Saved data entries
○ ○ ○ ○ ○ ○ ○

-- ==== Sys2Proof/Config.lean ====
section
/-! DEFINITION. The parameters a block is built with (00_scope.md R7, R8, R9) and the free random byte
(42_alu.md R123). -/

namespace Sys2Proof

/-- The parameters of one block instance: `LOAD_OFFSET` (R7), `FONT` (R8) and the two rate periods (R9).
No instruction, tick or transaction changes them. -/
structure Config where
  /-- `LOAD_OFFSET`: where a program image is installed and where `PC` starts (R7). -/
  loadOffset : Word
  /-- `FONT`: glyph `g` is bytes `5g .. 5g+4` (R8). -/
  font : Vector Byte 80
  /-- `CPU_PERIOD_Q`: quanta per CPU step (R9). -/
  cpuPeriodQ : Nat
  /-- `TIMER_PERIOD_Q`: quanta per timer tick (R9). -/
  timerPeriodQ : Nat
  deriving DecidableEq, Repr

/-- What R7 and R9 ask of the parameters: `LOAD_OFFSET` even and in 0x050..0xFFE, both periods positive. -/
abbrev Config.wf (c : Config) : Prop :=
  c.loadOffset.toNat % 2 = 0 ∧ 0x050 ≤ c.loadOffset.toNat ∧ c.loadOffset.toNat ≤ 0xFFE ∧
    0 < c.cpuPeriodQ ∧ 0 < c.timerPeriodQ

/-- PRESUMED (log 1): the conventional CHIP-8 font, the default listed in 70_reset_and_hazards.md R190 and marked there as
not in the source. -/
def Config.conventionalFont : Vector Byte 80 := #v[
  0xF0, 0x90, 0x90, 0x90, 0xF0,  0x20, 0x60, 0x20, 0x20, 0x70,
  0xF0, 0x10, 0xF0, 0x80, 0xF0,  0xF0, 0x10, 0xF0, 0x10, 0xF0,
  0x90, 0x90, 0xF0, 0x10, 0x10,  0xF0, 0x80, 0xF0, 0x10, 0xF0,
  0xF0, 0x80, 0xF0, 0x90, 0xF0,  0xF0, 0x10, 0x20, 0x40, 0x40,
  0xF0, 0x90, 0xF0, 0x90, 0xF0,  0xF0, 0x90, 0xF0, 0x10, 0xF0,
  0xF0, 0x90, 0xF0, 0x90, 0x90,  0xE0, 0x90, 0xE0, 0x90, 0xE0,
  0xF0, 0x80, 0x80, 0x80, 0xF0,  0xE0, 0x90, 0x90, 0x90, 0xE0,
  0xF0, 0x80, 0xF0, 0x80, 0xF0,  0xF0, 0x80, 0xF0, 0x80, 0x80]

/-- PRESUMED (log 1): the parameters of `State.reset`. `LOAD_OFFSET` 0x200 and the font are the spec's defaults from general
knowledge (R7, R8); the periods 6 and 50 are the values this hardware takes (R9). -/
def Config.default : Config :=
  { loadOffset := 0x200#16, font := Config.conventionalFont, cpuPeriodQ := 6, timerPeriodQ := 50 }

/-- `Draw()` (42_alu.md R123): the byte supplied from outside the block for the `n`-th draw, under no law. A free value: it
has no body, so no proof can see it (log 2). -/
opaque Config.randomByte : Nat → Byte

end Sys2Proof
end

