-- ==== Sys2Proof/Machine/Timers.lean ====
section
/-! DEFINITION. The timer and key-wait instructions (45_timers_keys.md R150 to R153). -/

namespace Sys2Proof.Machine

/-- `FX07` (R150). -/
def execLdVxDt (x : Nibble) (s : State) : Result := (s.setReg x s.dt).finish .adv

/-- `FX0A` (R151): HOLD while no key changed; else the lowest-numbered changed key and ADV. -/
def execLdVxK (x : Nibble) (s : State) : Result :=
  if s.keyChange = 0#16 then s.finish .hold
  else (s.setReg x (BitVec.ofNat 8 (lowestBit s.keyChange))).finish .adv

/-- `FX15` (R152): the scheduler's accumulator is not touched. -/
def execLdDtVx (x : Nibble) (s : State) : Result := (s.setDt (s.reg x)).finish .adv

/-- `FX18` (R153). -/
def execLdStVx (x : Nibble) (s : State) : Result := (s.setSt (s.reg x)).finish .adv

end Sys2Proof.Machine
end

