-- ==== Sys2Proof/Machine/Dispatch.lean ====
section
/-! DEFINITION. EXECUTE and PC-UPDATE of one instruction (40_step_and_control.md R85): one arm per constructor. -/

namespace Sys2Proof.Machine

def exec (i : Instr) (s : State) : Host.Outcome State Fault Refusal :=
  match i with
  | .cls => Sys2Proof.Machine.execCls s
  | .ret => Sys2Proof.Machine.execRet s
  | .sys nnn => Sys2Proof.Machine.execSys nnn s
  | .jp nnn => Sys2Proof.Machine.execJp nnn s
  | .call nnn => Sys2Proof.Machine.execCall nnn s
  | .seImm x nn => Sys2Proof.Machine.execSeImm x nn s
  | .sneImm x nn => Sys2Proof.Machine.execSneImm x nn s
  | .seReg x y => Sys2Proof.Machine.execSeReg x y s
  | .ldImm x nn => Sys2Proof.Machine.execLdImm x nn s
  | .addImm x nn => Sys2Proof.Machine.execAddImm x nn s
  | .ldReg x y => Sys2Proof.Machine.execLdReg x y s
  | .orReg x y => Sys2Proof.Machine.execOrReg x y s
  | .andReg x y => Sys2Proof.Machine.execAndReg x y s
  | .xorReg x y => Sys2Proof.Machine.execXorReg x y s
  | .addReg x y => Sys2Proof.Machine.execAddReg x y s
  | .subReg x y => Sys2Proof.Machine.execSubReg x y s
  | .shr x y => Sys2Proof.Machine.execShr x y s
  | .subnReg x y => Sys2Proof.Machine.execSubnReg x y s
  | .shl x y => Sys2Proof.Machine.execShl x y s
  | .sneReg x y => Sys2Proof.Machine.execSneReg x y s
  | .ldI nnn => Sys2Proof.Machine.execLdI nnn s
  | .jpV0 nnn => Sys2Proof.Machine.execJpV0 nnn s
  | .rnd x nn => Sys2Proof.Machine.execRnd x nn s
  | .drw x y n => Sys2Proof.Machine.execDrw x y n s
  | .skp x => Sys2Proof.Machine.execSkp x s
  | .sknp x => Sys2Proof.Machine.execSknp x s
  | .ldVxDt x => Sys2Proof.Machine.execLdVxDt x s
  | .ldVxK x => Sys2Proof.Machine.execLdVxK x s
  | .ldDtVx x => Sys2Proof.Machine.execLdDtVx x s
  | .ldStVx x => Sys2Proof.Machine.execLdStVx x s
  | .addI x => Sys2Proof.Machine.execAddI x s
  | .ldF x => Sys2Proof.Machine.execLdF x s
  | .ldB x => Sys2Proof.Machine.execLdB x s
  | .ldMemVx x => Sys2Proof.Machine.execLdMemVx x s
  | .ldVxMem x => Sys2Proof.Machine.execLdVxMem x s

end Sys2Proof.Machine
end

○ ○ ○ ○ ○ ○ ○

• Assignment:
Check each line of the data above for the word "keyChange", then state how many lines have it. Give the number alone.

• Task solution:
2